Откровенно говоря, такого признания он смело мог и не делать, так как, стоило только офицерам удалиться из кабачка, от степенного поведения фенрихов, а при них они вели себя как подобает в казино, не осталось и следа. Сразу же поднялся страшный шум. Бокалы с вином опустошались с неимоверной быстротой. Прошло всего лишь несколько минут, как первый оратор уже встал ногами на стул.
— Камераден! — закричал он. — Наконец-то мы остались одни! Так поднимем же выше наши бокалы!
— Камераден, — обеспокоенно проговорил Крамер, — только пусть все будет мирно и прилично!

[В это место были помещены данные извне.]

-- ==== Sys2Proof/Machine/Image.lean ====
section
/-! DEFINITION. Program images: their layout, and every check that PROGRAM_LOAD makes of one (R85, R88 to R99, R103, R184,
R314, R337 to R339, R428, R429). -/

namespace Sys2Proof.Machine

open Sys2Proof

/-! ## From bytes to words -/

/-- Groups the entries of a table: `per` successive keys of `width` bits each make one. Only words that are not zero
stand in it. -/
def regroup (per width : Nat) (m : List (Nat × Nat)) : List (Nat × Nat) :=
  m.foldr (fun e acc =>
    let k := e.1 / per
    let v := e.2 * 2 ^ (width * (e.1 % per))
    match acc with
    | (j, w) :: rest => if j = k then (j, w + v) :: rest else (k, v) :: acc
    | [] => [(k, v)]) []

/-- The entries of a table with keys in a range, counted from its start. -/
def slice (m : List (Nat × Nat)) (lo n : Nat) : List (Nat × Nat) :=
  (m.filter fun e => decide (lo ≤ e.1 ∧ e.1 < lo + n)).map fun e => (e.1 - lo, e.2)

/-- The 16-byte words of an image that are not zero, by their index. -/
def imageWords (m : SMap Byte) (base len : Nat) : List (Nat × Nat) :=
  regroup 16 8 (slice (m.map fun e => (e.1, e.2.toNat)) base len)

/-- The parts of words of `n` 32-bit entries each, by entry. -/
def entries32 (m : List (Nat × Nat)) : List (Nat × Nat) :=
  m.flatMap fun e => ((List.range 4).map fun j => (4 * e.1 + j, bits e.2 (32 * j + 31) (32 * j))).filter fun x => x.2 ≠ 0

/-- The image header as a number. -/
def imageHeader (ws : List (Nat × Nat)) : Nat := (regroup 4 128 (slice ws 0 4)).foldl (fun a e => a + e.2) 0

def imageMask (h : Nat) : BitVec 64 := BitVec.ofNat 64 (bits h 111 48)

/-- The size that R338 gives for an image of `n` coaches. -/
def imageSize (n : Nat) : Nat := 8192 + n * 1116160

/-! ## Image rules (R339) -/

/-- Reserved bits of the header; in an image of format 2 MINOR and SHARES are reserved too. -/
def headerReserved (h : Nat) : List (Option Nat) :=
  let old := bits h 15 0 = 2
  [if old then zeroBits h 121 114 else none, zeroBits h 135 134, if old then zeroBits h 147 136 else none,
   fieldBad 148 (bits h 149 148 = 3), zeroBits h 191 150, zeroBits h 511 352]

/-- Words from the shutter table to the region table: reserved bits, and a reserved KIND. -/
def frontReserved (ws : List (Nat × Nat)) : List (Option Nat) :=
  ((entries32 (slice ws 4 4)).map fun e => (zeroBits e.2 31 9).map (0x40 * 8 + 32 * e.1 + ·)) ++
  ((slice ws 8 0xF8).map fun e => some (0x80 * 8 + 128 * e.1 + lowBit e.2)) ++
  ((slice ws 0x100 0x100).flatMap fun e =>
    [(zeroBits e.2 127 40).map (0x1000 * 8 + 128 * e.1 + ·), fieldBad (0x1000 * 8 + 128 * e.1 + 32) (4 < bits e.2 34 32)])

/-- The section of the k-th coach: its 16-byte words. -/
def coachPart (ws : List (Nat × Nat)) (k : Nat) : List (Nat × Nat) := slice ws (0x200 + k * 69760) 69760

/-- Door tables: reserved bits. -/
def doorReserved (ws : List (Nat × Nat)) (n : Nat) : List (Option Nat) :=
  (List.range n).flatMap fun k =>
    (entries32 (slice (coachPart ws k) 0x11040 64)).map fun e =>
      (zeroBits e.2 31 18).map ((0x2000 + k * 1116160 + 0x110400) * 8 + 32 * e.1 + ·)

/-- The lowest of the offsets that a case names. -/
def lowestOf (l : List (Option Nat)) : Option Nat :=
  l.foldl (fun a b => match a, b with
    | some x, some y => some (min x y)
    | some x, none => some x
    | none, y => y) none

/-- Region entries that break the third case of R339. -/
def regionBad (ws : List (Nat × Nat)) : List (Option Nat) :=
  (slice ws 0x100 0x100).map fun e =>
    let pos := 0x1000 * 8 + 128 * e.1
    let kind := bits e.2 34 32
    if kind = 0 then firstBad [fieldBad pos (bits e.2 31 0 ≠ 0), fieldBad (pos + 35) (bits e.2 39 35 ≠ 0)]
    else firstBad [fieldBad pos (bits e.2 31 0 = 0), fieldBad (pos + 35) (kind ≠ 4 ∧ bits e.2 39 35 ≠ 0)]

/-- Shutters of fabric scope while DEVICES is 0. -/
def scopeBad (ws : List (Nat × Nat)) (h : Nat) : List (Option Nat) :=
  (entries32 (slice ws 4 4)).map fun e => fieldBad (0x40 * 8 + 32 * e.1 + 8) (bitOf e.2 8 ∧ bits h 133 122 = 0)

/-- DETAIL of the first rule of R339 that an image breaks. -/
def imageMalformed (ws : List (Nat × Nat)) (cmdBytes : Nat) : Option Nat :=
  let h := imageHeader ws
  let n := (maskCoaches (imageMask h)).length
  if bits h 15 0 ≠ 3 ∧ bits h 15 0 ≠ 2 then some (inImage 0)
  else if bits h 47 16 = 0 then some (inImage 16)
  else if bits h 111 48 = 0 then some (inImage 48)
  else if bits h 351 320 ≠ imageSize n then some (inImage 320)
  else if cmdBytes ≠ bits h 351 320 then some 160
  else ((lowestOf (headerReserved h ++ frontReserved ws ++ doorReserved ws n)).orElse fun _ =>
    (lowestOf (regionBad ws)).orElse fun _ => lowestOf (scopeBad ws h)).map inImage

/-! ## Scratchpad maps (R85, R88) -/

/-- A condition of R88 that concerns one entry. -/
def mapEntryBad (x : Nat) : Bool :=
  let m := MapEntry.ofWord x
  if m.kind = 0 then x ≠ 0
  else
    4 < m.kind || bits x 127 72 ≠ 0 || bits x 40 32 ≠ 0 || 1536 < m.base + m.rows || m.rows = 0 || m.mask = 0 ||
      ((m.kind = 1 || m.kind = 4) && m.stream ≠ 0) || (m.kind = 4 && (m.size % 64 ≠ 0 || m.size < 128))

/-- The first index of a list of entries at which `bad` holds of the entries before it and the entry. -/
def firstClash (bad : MapEntry → MapEntry → Bool) : List (Nat × MapEntry) → List (Nat × MapEntry) → Option Nat
  | _, [] => none
  | seen, e :: rest => if seen.any fun o => bad o.2 e.2 then some e.1 else firstClash bad (seen ++ [e]) rest

/-- Duplicate streams, and a second key window. -/
def MapEntry.twin (a b : MapEntry) : Bool :=
  a.kind = b.kind && ((a.kind = 2 || a.kind = 3) && a.stream = b.stream || a.kind = 4)

/-- Two entries share a row of a bank. -/
def MapEntry.overlaps (a b : MapEntry) : Bool :=
  (a.mask &&& b.mask) ≠ 0 && decide (a.base < b.base + b.rows) && decide (b.base < a.base + a.rows)

/-- The first fault of a map: DESC_ALIAS when true, and the entry. A STREAM used twice or a second key window names the higher index,
the lowest such index of both conditions together (DESIGN CHOICE, log entry 106: R428 says so for an overlap only). -/
def mapFault (m : List (Nat × Nat)) : Option (Bool × Nat) :=
  match m.find? fun e => mapEntryBad e.2 with
  | some e => some (false, e.1)
  | none =>
    let used := m.map fun e => (e.1, MapEntry.ofWord e.2)
    match firstClash MapEntry.twin [] used with
    | some i => some (false, i)
    | none => (firstClash MapEntry.overlaps [] used).map fun i => (true, i)

/-! ## Descriptors (R89 to R99, R103, R314) -/

/-- The lowest and the highest slot of a side (R96). -/
def reach (offset : Int) (len : Nat) (dims : List (Nat × Int)) : Int × Int :=
  (dims.foldl (fun a d => a + min 0 (d.2 * ((d.1 : Int) - 1))) offset,
   dims.foldl (fun a d => a + max 0 (d.2 * ((d.1 : Int) - 1))) (offset + (len : Int) - 1))

/-- A dimension goes behind those of smaller and of equal stride: R98 gives no order of equal strides, and the block stands first of
them (DESIGN CHOICE, log entry 105). -/
def insertDim (d : Nat × Int) : List (Nat × Int) → List (Nat × Int)
  | [] => [d]
  | e :: rest => if d.2.natAbs < e.2.natAbs then d :: e :: rest else e :: insertDim d rest

/-- The nesting test of R98. -/
def nests (len : Nat) (dims : List (Nat × Int)) : Bool :=
  let ds := (dims.filter fun d => decide (1 < d.1)).foldl (fun l d => insertDim d l) [(len, 1)]
  (ds.foldl (fun (r : Bool × Nat) d =>
    (r.1 && decide (r.2 ≤ d.2.natAbs), r.2 + d.2.natAbs * (d.1 - 1))) (true, 1)).1

/-- REDUCE, FMT, PARAM_SET and MOD_INDEX form a combination that R103 allows; without a reduce the others are zero. -/
def State.reduceAllowed (s : State) (reduce fmt set index : Nat) : Bool :=
  let p := s.usable? (BitVec.ofNat 8 set)
  match reduce with
  | 0 => fmt = 0 && set = 0 && index = 0
  | 3 => false
  | r =>
    if fmt = 9 then p.any fun e => e.packed && (decide (index < e.limbs) || (48 ≤ index && decide (index < 48 + e.special)))
    else if fmt = 10 then r = 1 && index = 0 && p.any fun e => e.bitwise
    else (fmt ≤ 3 || (r = 2 && fmt ≤ 8)) && set = 0 && index = 0

/-- Some of `count` steps from `base` lies between two bounds. -/
def hits (lo hi base step : Int) (count : Nat) : Bool :=
  if step = 0 then decide (lo ≤ base ∧ base ≤ hi)
  else
    let b := if step < 0 then base + step * ((count : Int) - 1) else base
    let st : Int := step.natAbs
    let first := max 0 ((lo - b + st - 1) / st)
    decide (first < count ∧ b + first * st ≤ hi)

/-- The header images of a DIR 1 transfer overlap the far slots it writes (R99). -/
def XDesc.imagesOverlap (d : XDesc) : Bool :=
  let lo : Int := (8 * 16 * d.hdrOffset : Nat)
  let hi : Int := (8 * 16 * (d.hdrOffset + d.hdrCount) : Nat) - 1
  let first := lo / 36
  let last := hi / 36
  (List.range d.count2).any fun i =>
    hits (first - d.len + 1) last (d.farOffset + i * d.farStride2) d.farStride1 d.count1

/-- A transfer descriptor against R92, R97 and R314; the answer is DESC_ALIAS (true) or DESC_RANGE. -/
def State.xdescFault (s : State) (map : Nat → MapEntry) (region : Nat → Region) (d : XDesc) : Option Bool :=
  let near := map d.nearEntry
  let far := region d.farRegion
  let size := if far.kind = 0 then 0 else far.size
  let nearDims := [(d.count1, d.nearStride1), (d.count2, d.nearStride2)]
  let farDims := [(d.count1, d.farStride1), (d.count2, d.farStride2)]
  let rn := reach d.nearOffset d.len nearDims
  let rf := reach d.farOffset d.len farDims
  let kindOk := if d.dir then near.kind = 1 || near.kind = 3 else near.kind = 2
  let hdrBad := d.hdrCount ≠ 0 && (d.hdrSlot = 0 || decide (4095 < d.hdrSlot + d.hdrCount - 1) ||
    d.visits % d.hdrCount ≠ 0 || d.visits / d.hdrCount % 64 ≠ 0 ||
    decide (576 * size < 16 * (d.hdrOffset + d.hdrCount)))
  if d.count1 = 0 || d.count2 = 0 || !d.reservedOk || !kindOk || (far.kind = 4 && (d.dir || d.hdrCount ≠ 0)) ||
      decide (rn.1 < 0) || decide ((64 * near.size : Nat) ≤ rn.2) || decide (rf.1 < 0) ||
      decide ((128 * size : Nat) ≤ rf.2) || hdrBad || (d.reduce ≠ 0 && d.dir) ||
      !(s.reduceAllowed d.reduce d.fmt d.paramSet d.modIndex) then some false
  else if (d.reduce = 0 && !(nests d.len (if d.dir then farDims else nearDims))) ||
      (d.dir && d.hdrCount ≠ 0 && d.imagesOverlap) then some true
  else none

/-- An area of an index descriptor: entry, first slot, slots. -/
structure Area where
  entry : Nat
  first : Nat
  slots : Nat

def Area.meets (a b : Area) : Bool :=
  a.entry = b.entry && decide (a.first < b.first + b.slots) && decide (b.first < a.first + a.slots)

/-- An index descriptor against R95, R97 and R99. -/
def State.idescFault (s : State) (map : Nat → MapEntry) (d : IDesc) : Option Bool :=
  let table : Area := ⟨d.tableEntry, d.tableOffset, d.extent * d.width⟩
  let index : Area := ⟨d.indexEntry, d.indexOffset, d.count⟩
  let dense : Area := ⟨d.denseEntry, d.denseOffset, d.count * d.width⟩
  let outside (a : Area) : Bool :=
    let m := map a.entry
    m.kind = 0 || m.kind = 4 || decide (64 * m.size < a.first + a.slots)
  let gather := d.mode = 1
  if d.count = 0 || d.extent = 0 || decide (1 < d.elem) || !d.reservedOk || outside table || outside index ||
      outside dense || (d.reduce ≠ 0 && gather) || !(s.reduceAllowed d.reduce d.fmt d.paramSet d.modIndex) then some false
  else
    let written := if gather then dense else table
    let read := if gather then table else dense
    if written.meets index || written.meets read then some true else none

/-- Any descriptor; an empty one is not validated (R89). -/
def State.descFault (s : State) (map : Nat → MapEntry) (region : Nat → Region) (x : Nat) : Option Bool :=
  match bits x 1 0 with
  | 0 => if bits x 351 336 = 0 then none else s.xdescFault map region (XDesc.ofWord x)
  | 3 => some false
  | _ => s.idescFault map (IDesc.ofWord x)

/-! ## An image as program slots -/

/-- The slot that the k-th section of an image fills. -/
def partSlot (ws : List (Nat × Nat)) (k : Nat) : ProgSlot :=
  let sec := coachPart ws k
  let h := imageHeader ws
  { progId := BitVec.ofNat 32 (bits h 47 16), valid := true
    imem := (slice sec 0 0x10000).map fun e => (e.1, BitVec.ofNat 128 e.2)
    desc := (regroup 4 128 (slice sec 0x10000 0x1000)).map fun e => (e.1, BitVec.ofNat 512 e.2)
    map := (slice sec 0x11000 64).map fun e => (e.1, BitVec.ofNat 128 e.2)
    regions := (slice ws 0x100 0x100).map fun e => (e.1, BitVec.ofNat 128 e.2)
    doors := (entries32 (slice sec 0x11040 64)).map fun e => (e.1, BitVec.ofNat 32 e.2)
    shutters := (entries32 (slice ws 4 4)).map fun e => (e.1, BitVec.ofNat 32 e.2)
    header := BitVec.ofNat 512 h }

/-- The slots of an image, by coach. -/
def imageSlots (ws : List (Nat × Nat)) : List (Nat × ProgSlot) :=
  let cs := maskCoaches (imageMask (imageHeader ws))
  (List.range cs.length).zip cs |>.map fun p => (p.2.toNat, partSlot ws p.1)

/-- DETAIL of DESC_RANGE and DESC_ALIAS (R336). -/
def descDetail (coach index kind : Nat) : Nat := coach + index * 2 ^ 6 + kind * 2 ^ 22

/-- The first fault of the maps. -/
def mapsFault : List (Nat × ProgSlot) → Option (Bool × Nat)
  | [] => none
  | (c, p) :: rest =>
    match mapFault (p.map.map fun e => (e.1, e.2.toNat)) with
    | some f => some (f.1, descDetail c f.2 1)
    | none => mapsFault rest

/-- The first fault of the door tables and descriptors. -/
def State.tablesFault (s : State) : List (Nat × ProgSlot) → Option (Bool × Nat)
  | [] => none
  | (c, p) :: rest =>
    match p.doors.find? fun d => d.2.extractLsb' 16 2 = 3 with
    | some d => some (false, descDetail c d.1 2)
    | none =>
      let map (i : Nat) : MapEntry := MapEntry.ofWord (look (0 : BitVec 128) p.map i).toNat
      match p.desc.findSome? fun d => (s.descFault map p.region d.2.toNat).map fun a => (a, d.1) with
      | some (a, i) => some (a, descDetail c i 0)
      | none => s.tablesFault rest

/-- The checks of R428 after the image rules. -/
def State.imageFault (s : State) (slots : List (Nat × ProgSlot)) : Option (Bool × Nat) :=
  (mapsFault slots).orElse fun _ => s.tablesFault slots

end Sys2Proof.Machine
end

Очень скоро выяснилось, что же именно понимали фенрихи под словом «приличие». Некоторые из них заорали, требуя, чтобы хозяин обеспечил их новой порцией алкогольных напитков, делая ему при этом кое-какие недвусмысленные намеки. Ротунда сразу же все понял и был готов охотнее лить вино, чем быть еще раз свидетелем того, как в его заведении проливается кровь. Однако в первую очередь он ни при каких обстоятельствах не хотел еще раз иметь дело с бургомистром и не собирался еще раз стоять перед генералом. Взглянув бегло на часы, он несколько успокоился, так как до полуночи оставалось немногим более часа. Короче говоря, сколько бы они за оставшееся время ни пили, до опасного состояния опьянения им уже все равно не дойти.
— У меня каждый веселится как может, — пообещал фенрихам Ротунда. — Не думайте, что я могу испортить вам настроение.
— Долой длинные вступления! — дико заорали фенрихи.
Хозяина кабачка как ветром сдуло. Спустя три минуты на столе появился здоровенный кувшин вина, встреченный фенрихами возбужденно-радостным ревом.
Крамер еще раз попытался было направить дружескую попойку в нужное русло, скомандовав казарменным голосом:
— Камераден, песню!
— Поем «В Гамбурге, где я бывал»! — воскликнул Меслер. И не успел Крамер возразить, как все отделение уже затянуло предложенную Меслером песенку.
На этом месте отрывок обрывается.